— WHAT IS EXPECTED —
Work out how many lines of the listing below contain the word "cmpAbsY". Respond with that number only.
┄┄┄┄┄┄┄┄┄┄┄┄┄┄┄┄┄┄┄┄
theorem Sys2Proof.Laws.Descriptor.ldyZp (d8 : Sys2Proof.Byte) :
    Sys2Proof.Laws.Descriptor.Statement (.ldyZp d8) :=
    ⟨(by decide : Sys2Proof.descriptorOf 0xA4 = some ⟨.ldy, .zeroPage, 3⟩), rfl⟩

theorem Sys2Proof.Laws.Descriptor.ldaZp (d8 : Sys2Proof.Byte) :
    Sys2Proof.Laws.Descriptor.Statement (.ldaZp d8) :=
    ⟨(by decide : Sys2Proof.descriptorOf 0xA5 = some ⟨.lda, .zeroPage, 3⟩), rfl⟩

theorem Sys2Proof.Laws.Descriptor.ldxZp (d8 : Sys2Proof.Byte) :
    Sys2Proof.Laws.Descriptor.Statement (.ldxZp d8) :=
    ⟨(by decide : Sys2Proof.descriptorOf 0xA6 = some ⟨.ldx, .zeroPage, 3⟩), rfl⟩

theorem Sys2Proof.Laws.Descriptor.laxZp (d8 : Sys2Proof.Byte) :
    Sys2Proof.Laws.Descriptor.Statement (.laxZp d8) :=
    ⟨(by decide : Sys2Proof.descriptorOf 0xA7 = some ⟨.lax, .zeroPage, 3⟩), rfl⟩

theorem Sys2Proof.Laws.Descriptor.tay : Sys2Proof.Laws.Descriptor.Statement .tay :=
    ⟨(by decide : Sys2Proof.descriptorOf 0xA8 = some ⟨.tay, .implied, 2⟩), rfl⟩

theorem Sys2Proof.Laws.Descriptor.ldaImm (d8 : Sys2Proof.Byte) :
    Sys2Proof.Laws.Descriptor.Statement (.ldaImm d8) :=
    ⟨(by decide : Sys2Proof.descriptorOf 0xA9 = some ⟨.lda, .immediate, 2⟩), rfl⟩

theorem Sys2Proof.Laws.Descriptor.tax : Sys2Proof.Laws.Descriptor.Statement .tax :=
    ⟨(by decide : Sys2Proof.descriptorOf 0xAA = some ⟨.tax, .implied, 2⟩), rfl⟩

theorem Sys2Proof.Laws.Descriptor.ldyAbs (a16 : Sys2Proof.Word) :
    Sys2Proof.Laws.Descriptor.Statement (.ldyAbs a16) :=
    ⟨(by decide : Sys2Proof.descriptorOf 0xAC = some ⟨.ldy, .absolute, 4⟩), rfl⟩

theorem Sys2Proof.Laws.Descriptor.ldaAbs (a16 : Sys2Proof.Word) :
    Sys2Proof.Laws.Descriptor.Statement (.ldaAbs a16) :=
    ⟨(by decide : Sys2Proof.descriptorOf 0xAD = some ⟨.lda, .absolute, 4⟩), rfl⟩

theorem Sys2Proof.Laws.Descriptor.ldxAbs (a16 : Sys2Proof.Word) :
    Sys2Proof.Laws.Descriptor.Statement (.ldxAbs a16) :=
    ⟨(by decide : Sys2Proof.descriptorOf 0xAE = some ⟨.ldx, .absolute, 4⟩), rfl⟩

theorem Sys2Proof.Laws.Descriptor.laxAbs (a16 : Sys2Proof.Word) :
    Sys2Proof.Laws.Descriptor.Statement (.laxAbs a16) :=
    ⟨(by decide : Sys2Proof.descriptorOf 0xAF = some ⟨.lax, .absolute, 4⟩), rfl⟩

theorem Sys2Proof.Laws.Descriptor.bcs (offset : Int) :
    Sys2Proof.Laws.Descriptor.Statement (.bcs offset) :=
    ⟨(by decide : Sys2Proof.descriptorOf 0xB0 = some ⟨.bcs, .relative, 2⟩), rfl⟩

theorem Sys2Proof.Laws.Descriptor.ldaIndY (d8 : Sys2Proof.Byte) :
    Sys2Proof.Laws.Descriptor.Statement (.ldaIndY d8) :=
    ⟨(by decide : Sys2Proof.descriptorOf 0xB1 = some ⟨.lda, .indirectY, 5⟩), rfl⟩

theorem Sys2Proof.Laws.Descriptor.laxIndY (d8 : Sys2Proof.Byte) :
    Sys2Proof.Laws.Descriptor.Statement (.laxIndY d8) :=
    ⟨(by decide : Sys2Proof.descriptorOf 0xB3 = some ⟨.lax, .indirectY, 5⟩), rfl⟩

theorem Sys2Proof.Laws.Descriptor.ldyZpX (d8 : Sys2Proof.Byte) :
    Sys2Proof.Laws.Descriptor.Statement (.ldyZpX d8) :=
    ⟨(by decide : Sys2Proof.descriptorOf 0xB4 = some ⟨.ldy, .zeroPageX, 4⟩), rfl⟩

theorem Sys2Proof.Laws.Descriptor.ldaZpX (d8 : Sys2Proof.Byte) :
    Sys2Proof.Laws.Descriptor.Statement (.ldaZpX d8) :=
    ⟨(by decide : Sys2Proof.descriptorOf 0xB5 = some ⟨.lda, .zeroPageX, 4⟩), rfl⟩

theorem Sys2Proof.Laws.Descriptor.ldxZpY (d8 : Sys2Proof.Byte) :
    Sys2Proof.Laws.Descriptor.Statement (.ldxZpY d8) :=
    ⟨(by decide : Sys2Proof.descriptorOf 0xB6 = some ⟨.ldx, .zeroPageY, 4⟩), rfl⟩

theorem Sys2Proof.Laws.Descriptor.laxZpY (d8 : Sys2Proof.Byte) :
    Sys2Proof.Laws.Descriptor.Statement (.laxZpY d8) :=
    ⟨(by decide : Sys2Proof.descriptorOf 0xB7 = some ⟨.lax, .zeroPageY, 4⟩), rfl⟩

theorem Sys2Proof.Laws.Descriptor.clv : Sys2Proof.Laws.Descriptor.Statement .clv :=
    ⟨(by decide : Sys2Proof.descriptorOf 0xB8 = some ⟨.clv, .implied, 2⟩), rfl⟩

theorem Sys2Proof.Laws.Descriptor.ldaAbsY (a16 : Sys2Proof.Word) :
    Sys2Proof.Laws.Descriptor.Statement (.ldaAbsY a16) :=
    ⟨(by decide : Sys2Proof.descriptorOf 0xB9 = some ⟨.lda, .absoluteY, 4⟩), rfl⟩

theorem Sys2Proof.Laws.Descriptor.tsx : Sys2Proof.Laws.Descriptor.Statement .tsx :=
    ⟨(by decide : Sys2Proof.descriptorOf 0xBA = some ⟨.tsx, .implied, 2⟩), rfl⟩

theorem Sys2Proof.Laws.Descriptor.ldyAbsX (a16 : Sys2Proof.Word) :
    Sys2Proof.Laws.Descriptor.Statement (.ldyAbsX a16) :=
    ⟨(by decide : Sys2Proof.descriptorOf 0xBC = some ⟨.ldy, .absoluteX, 4⟩), rfl⟩

theorem Sys2Proof.Laws.Descriptor.ldaAbsX (a16 : Sys2Proof.Word) :
    Sys2Proof.Laws.Descriptor.Statement (.ldaAbsX a16) :=
    ⟨(by decide : Sys2Proof.descriptorOf 0xBD = some ⟨.lda, .absoluteX, 4⟩), rfl⟩

theorem Sys2Proof.Laws.Descriptor.ldxAbsY (a16 : Sys2Proof.Word) :
    Sys2Proof.Laws.Descriptor.Statement (.ldxAbsY a16) :=
    ⟨(by decide : Sys2Proof.descriptorOf 0xBE = some ⟨.ldx, .absoluteY, 4⟩), rfl⟩

theorem Sys2Proof.Laws.Descriptor.laxAbsY (a16 : Sys2Proof.Word) :
    Sys2Proof.Laws.Descriptor.Statement (.laxAbsY a16) :=
    ⟨(by decide : Sys2Proof.descriptorOf 0xBF = some ⟨.lax, .absoluteY, 4⟩), rfl⟩

theorem Sys2Proof.Laws.Descriptor.cpyImm (d8 : Sys2Proof.Byte) :
    Sys2Proof.Laws.Descriptor.Statement (.cpyImm d8) :=
    ⟨(by decide : Sys2Proof.descriptorOf 0xC0 = some ⟨.cpy, .immediate, 2⟩), rfl⟩

theorem Sys2Proof.Laws.Descriptor.cmpIndX (d8 : Sys2Proof.Byte) :
    Sys2Proof.Laws.Descriptor.Statement (.cmpIndX d8) :=
    ⟨(by decide : Sys2Proof.descriptorOf 0xC1 = some ⟨.cmp, .indirectX, 6⟩), rfl⟩

theorem Sys2Proof.Laws.Descriptor.skbImmC2 (d8 : Sys2Proof.Byte) :
    Sys2Proof.Laws.Descriptor.Statement (.skbImmC2 d8) :=
    ⟨(by decide : Sys2Proof.descriptorOf 0xC2 = some ⟨.skb, .immediate, 2⟩), rfl⟩

theorem Sys2Proof.Laws.Descriptor.dcpIndX (d8 : Sys2Proof.Byte) :
    Sys2Proof.Laws.Descriptor.Statement (.dcpIndX d8) :=
    ⟨(by decide : Sys2Proof.descriptorOf 0xC3 = some ⟨.dcp, .indirectX, 8⟩), rfl⟩

theorem Sys2Proof.Laws.Descriptor.cpyZp (d8 : Sys2Proof.Byte) :
    Sys2Proof.Laws.Descriptor.Statement (.cpyZp d8) :=
    ⟨(by decide : Sys2Proof.descriptorOf 0xC4 = some ⟨.cpy, .zeroPage, 3⟩), rfl⟩

theorem Sys2Proof.Laws.Descriptor.cmpZp (d8 : Sys2Proof.Byte) :
    Sys2Proof.Laws.Descriptor.Statement (.cmpZp d8) :=
    ⟨(by decide : Sys2Proof.descriptorOf 0xC5 = some ⟨.cmp, .zeroPage, 3⟩), rfl⟩

theorem Sys2Proof.Laws.Descriptor.decZp (d8 : Sys2Proof.Byte) :
    Sys2Proof.Laws.Descriptor.Statement (.decZp d8) :=
    ⟨(by decide : Sys2Proof.descriptorOf 0xC6 = some ⟨.dec, .zeroPage, 5⟩), rfl⟩

theorem Sys2Proof.Laws.Descriptor.dcpZp (d8 : Sys2Proof.Byte) :
    Sys2Proof.Laws.Descriptor.Statement (.dcpZp d8) :=
    ⟨(by decide : Sys2Proof.descriptorOf 0xC7 = some ⟨.dcp, .zeroPage, 5⟩), rfl⟩

theorem Sys2Proof.Laws.Descriptor.iny : Sys2Proof.Laws.Descriptor.Statement .iny :=
    ⟨(by decide : Sys2Proof.descriptorOf 0xC8 = some ⟨.iny, .implied, 2⟩), rfl⟩

theorem Sys2Proof.Laws.Descriptor.cmpImm (d8 : Sys2Proof.Byte) :
    Sys2Proof.Laws.Descriptor.Statement (.cmpImm d8) :=
    ⟨(by decide : Sys2Proof.descriptorOf 0xC9 = some ⟨.cmp, .immediate, 2⟩), rfl⟩

theorem Sys2Proof.Laws.Descriptor.dex : Sys2Proof.Laws.Descriptor.Statement .dex :=
    ⟨(by decide : Sys2Proof.descriptorOf 0xCA = some ⟨.dex, .implied, 2⟩), rfl⟩

theorem Sys2Proof.Laws.Descriptor.axsImm (d8 : Sys2Proof.Byte) :
    Sys2Proof.Laws.Descriptor.Statement (.axsImm d8) :=
    ⟨(by decide : Sys2Proof.descriptorOf 0xCB = some ⟨.axs, .immediate, 2⟩), rfl⟩

theorem Sys2Proof.Laws.Descriptor.cpyAbs (a16 : Sys2Proof.Word) :
    Sys2Proof.Laws.Descriptor.Statement (.cpyAbs a16) :=
    ⟨(by decide : Sys2Proof.descriptorOf 0xCC = some ⟨.cpy, .absolute, 4⟩), rfl⟩

theorem Sys2Proof.Laws.Descriptor.cmpAbs (a16 : Sys2Proof.Word) :
    Sys2Proof.Laws.Descriptor.Statement (.cmpAbs a16) :=
    ⟨(by decide : Sys2Proof.descriptorOf 0xCD = some ⟨.cmp, .absolute, 4⟩), rfl⟩

theorem Sys2Proof.Laws.Descriptor.decAbs (a16 : Sys2Proof.Word) :
    Sys2Proof.Laws.Descriptor.Statement (.decAbs a16) :=
    ⟨(by decide : Sys2Proof.descriptorOf 0xCE = some ⟨.dec, .absolute, 6⟩), rfl⟩

theorem Sys2Proof.Laws.Descriptor.dcpAbs (a16 : Sys2Proof.Word) :
    Sys2Proof.Laws.Descriptor.Statement (.dcpAbs a16) :=
    ⟨(by decide : Sys2Proof.descriptorOf 0xCF = some ⟨.dcp, .absolute, 6⟩), rfl⟩

theorem Sys2Proof.Laws.Descriptor.bne (offset : Int) :
    Sys2Proof.Laws.Descriptor.Statement (.bne offset) :=
    ⟨(by decide : Sys2Proof.descriptorOf 0xD0 = some ⟨.bne, .relative, 2⟩), rfl⟩

theorem Sys2Proof.Laws.Descriptor.cmpIndY (d8 : Sys2Proof.Byte) :
    Sys2Proof.Laws.Descriptor.Statement (.cmpIndY d8) :=
    ⟨(by decide : Sys2Proof.descriptorOf 0xD1 = some ⟨.cmp, .indirectY, 5⟩), rfl⟩

theorem Sys2Proof.Laws.Descriptor.dcpIndY (d8 : Sys2Proof.Byte) :
    Sys2Proof.Laws.Descriptor.Statement (.dcpIndY d8) :=
    ⟨(by decide : Sys2Proof.descriptorOf 0xD3 = some ⟨.dcp, .indirectY, 8⟩), rfl⟩

theorem Sys2Proof.Laws.Descriptor.ignZpXD4 (d8 : Sys2Proof.Byte) :
    Sys2Proof.Laws.Descriptor.Statement (.ignZpXD4 d8) :=
    ⟨(by decide : Sys2Proof.descriptorOf 0xD4 = some ⟨.ign, .zeroPageX, 4⟩), rfl⟩

theorem Sys2Proof.Laws.Descriptor.cmpZpX (d8 : Sys2Proof.Byte) :
    Sys2Proof.Laws.Descriptor.Statement (.cmpZpX d8) :=
    ⟨(by decide : Sys2Proof.descriptorOf 0xD5 = some ⟨.cmp, .zeroPageX, 4⟩), rfl⟩

theorem Sys2Proof.Laws.Descriptor.decZpX (d8 : Sys2Proof.Byte) :
    Sys2Proof.Laws.Descriptor.Statement (.decZpX d8) :=
    ⟨(by decide : Sys2Proof.descriptorOf 0xD6 = some ⟨.dec, .zeroPageX, 6⟩), rfl⟩

theorem Sys2Proof.Laws.Descriptor.dcpZpX (d8 : Sys2Proof.Byte) :
    Sys2Proof.Laws.Descriptor.Statement (.dcpZpX d8) :=
    ⟨(by decide : Sys2Proof.descriptorOf 0xD7 = some ⟨.dcp, .zeroPageX, 6⟩), rfl⟩

theorem Sys2Proof.Laws.Descriptor.cld : Sys2Proof.Laws.Descriptor.Statement .cld :=
    ⟨(by decide : Sys2Proof.descriptorOf 0xD8 = some ⟨.cld, .implied, 2⟩), rfl⟩

theorem Sys2Proof.Laws.Descriptor.cmpAbsY (a16 : Sys2Proof.Word) :
    Sys2Proof.Laws.Descriptor.Statement (.cmpAbsY a16) :=
    ⟨(by decide : Sys2Proof.descriptorOf 0xD9 = some ⟨.cmp, .absoluteY, 4⟩), rfl⟩

theorem Sys2Proof.Laws.Descriptor.dcpAbsY (a16 : Sys2Proof.Word) :
    Sys2Proof.Laws.Descriptor.Statement (.dcpAbsY a16) :=
    ⟨(by decide : Sys2Proof.descriptorOf 0xDB = some ⟨.dcp, .absoluteY, 7⟩), rfl⟩

theorem Sys2Proof.Laws.Descriptor.ignAbsXDC (a16 : Sys2Proof.Word) :
    Sys2Proof.Laws.Descriptor.Statement (.ignAbsXDC a16) :=
    ⟨(by decide : Sys2Proof.descriptorOf 0xDC = some ⟨.ign, .absoluteX, 4⟩), rfl⟩

theorem Sys2Proof.Laws.Descriptor.cmpAbsX (a16 : Sys2Proof.Word) :
    Sys2Proof.Laws.Descriptor.Statement (.cmpAbsX a16) :=
    ⟨(by decide : Sys2Proof.descriptorOf 0xDD = some ⟨.cmp, .absoluteX, 4⟩), rfl⟩

theorem Sys2Proof.Laws.Descriptor.decAbsX (a16 : Sys2Proof.Word) :
    Sys2Proof.Laws.Descriptor.Statement (.decAbsX a16) :=
    ⟨(by decide : Sys2Proof.descriptorOf 0xDE = some ⟨.dec, .absoluteX, 7⟩), rfl⟩

theorem Sys2Proof.Laws.Descriptor.dcpAbsX (a16 : Sys2Proof.Word) :
    Sys2Proof.Laws.Descriptor.Statement (.dcpAbsX a16) :=
    ⟨(by decide : Sys2Proof.descriptorOf 0xDF = some ⟨.dcp, .absoluteX, 7⟩), rfl⟩

theorem Sys2Proof.Laws.Descriptor.cpxImm (d8 : Sys2Proof.Byte) :
    Sys2Proof.Laws.Descriptor.Statement (.cpxImm d8) :=
    ⟨(by decide : Sys2Proof.descriptorOf 0xE0 = some ⟨.cpx, .immediate, 2⟩), rfl⟩

theorem Sys2Proof.Laws.Descriptor.sbcIndX (d8 : Sys2Proof.Byte) :
    Sys2Proof.Laws.Descriptor.Statement (.sbcIndX d8) :=
    ⟨(by decide : Sys2Proof.descriptorOf 0xE1 = some ⟨.sbc, .indirectX, 6⟩), rfl⟩

theorem Sys2Proof.Laws.Descriptor.skbImmE2 (d8 : Sys2Proof.Byte) :
    Sys2Proof.Laws.Descriptor.Statement (.skbImmE2 d8) :=
    ⟨(by decide : Sys2Proof.descriptorOf 0xE2 = some ⟨.skb, .immediate, 2⟩), rfl⟩

theorem Sys2Proof.Laws.Descriptor.iscIndX (d8 : Sys2Proof.Byte) :
    Sys2Proof.Laws.Descriptor.Statement (.iscIndX d8) :=
    ⟨(by decide : Sys2Proof.descriptorOf 0xE3 = some ⟨.isc, .indirectX, 8⟩), rfl⟩

theorem Sys2Proof.Laws.Descriptor.cpxZp (d8 : Sys2Proof.Byte) :
    Sys2Proof.Laws.Descriptor.Statement (.cpxZp d8) :=
    ⟨(by decide : Sys2Proof.descriptorOf 0xE4 = some ⟨.cpx, .zeroPage, 3⟩), rfl⟩

theorem Sys2Proof.Laws.Descriptor.sbcZp (d8 : Sys2Proof.Byte) :
    Sys2Proof.Laws.Descriptor.Statement (.sbcZp d8) :=
    ⟨(by decide : Sys2Proof.descriptorOf 0xE5 = some ⟨.sbc, .zeroPage, 3⟩), rfl⟩

theorem Sys2Proof.Laws.Descriptor.incZp (d8 : Sys2Proof.Byte) :
    Sys2Proof.Laws.Descriptor.Statement (.incZp d8) :=
    ⟨(by decide : Sys2Proof.descriptorOf 0xE6 = some ⟨.inc, .zeroPage, 5⟩), rfl⟩

theorem Sys2Proof.Laws.Descriptor.iscZp (d8 : Sys2Proof.Byte) :
    Sys2Proof.Laws.Descriptor.Statement (.iscZp d8) :=
    ⟨(by decide : Sys2Proof.descriptorOf 0xE7 = some ⟨.isc, .zeroPage, 5⟩), rfl⟩

theorem Sys2Proof.Laws.Descriptor.inx : Sys2Proof.Laws.Descriptor.Statement .inx :=
    ⟨(by decide : Sys2Proof.descriptorOf 0xE8 = some ⟨.inx, .implied, 2⟩), rfl⟩

theorem Sys2Proof.Laws.Descriptor.sbcImm (d8 : Sys2Proof.Byte) :
    Sys2Proof.Laws.Descriptor.Statement (.sbcImm d8) :=
    ⟨(by decide : Sys2Proof.descriptorOf 0xE9 = some ⟨.sbc, .immediate, 2⟩), rfl⟩

theorem Sys2Proof.Laws.Descriptor.nop : Sys2Proof.Laws.Descriptor.Statement .nop :=
    ⟨(by decide : Sys2Proof.descriptorOf 0xEA = some ⟨.nop, .implied, 2⟩), rfl⟩

theorem Sys2Proof.Laws.Descriptor.cpxAbs (a16 : Sys2Proof.Word) :
    Sys2Proof.Laws.Descriptor.Statement (.cpxAbs a16) :=
    ⟨(by decide : Sys2Proof.descriptorOf 0xEC = some ⟨.cpx, .absolute, 4⟩), rfl⟩

theorem Sys2Proof.Laws.Descriptor.sbcAbs (a16 : Sys2Proof.Word) :
    Sys2Proof.Laws.Descriptor.Statement (.sbcAbs a16) :=
    ⟨(by decide : Sys2Proof.descriptorOf 0xED = some ⟨.sbc, .absolute, 4⟩), rfl⟩

theorem Sys2Proof.Laws.Descriptor.incAbs (a16 : Sys2Proof.Word) :
    Sys2Proof.Laws.Descriptor.Statement (.incAbs a16) :=
    ⟨(by decide : Sys2Proof.descriptorOf 0xEE = some ⟨.inc, .absolute, 6⟩), rfl⟩

theorem Sys2Proof.Laws.Descriptor.iscAbs (a16 : Sys2Proof.Word) :
    Sys2Proof.Laws.Descriptor.Statement (.iscAbs a16) :=
    ⟨(by decide : Sys2Proof.descriptorOf 0xEF = some ⟨.isc, .absolute, 6⟩), rfl⟩

theorem Sys2Proof.Laws.Descriptor.beq (offset : Int) :
    Sys2Proof.Laws.Descriptor.Statement (.beq offset) :=
    ⟨(by decide : Sys2Proof.descriptorOf 0xF0 = some ⟨.beq, .relative, 2⟩), rfl⟩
┄┄┄┄┄┄┄┄┄┄┄┄┄┄┄┄┄┄┄┄
— ANSWER TO THIS TASK —
2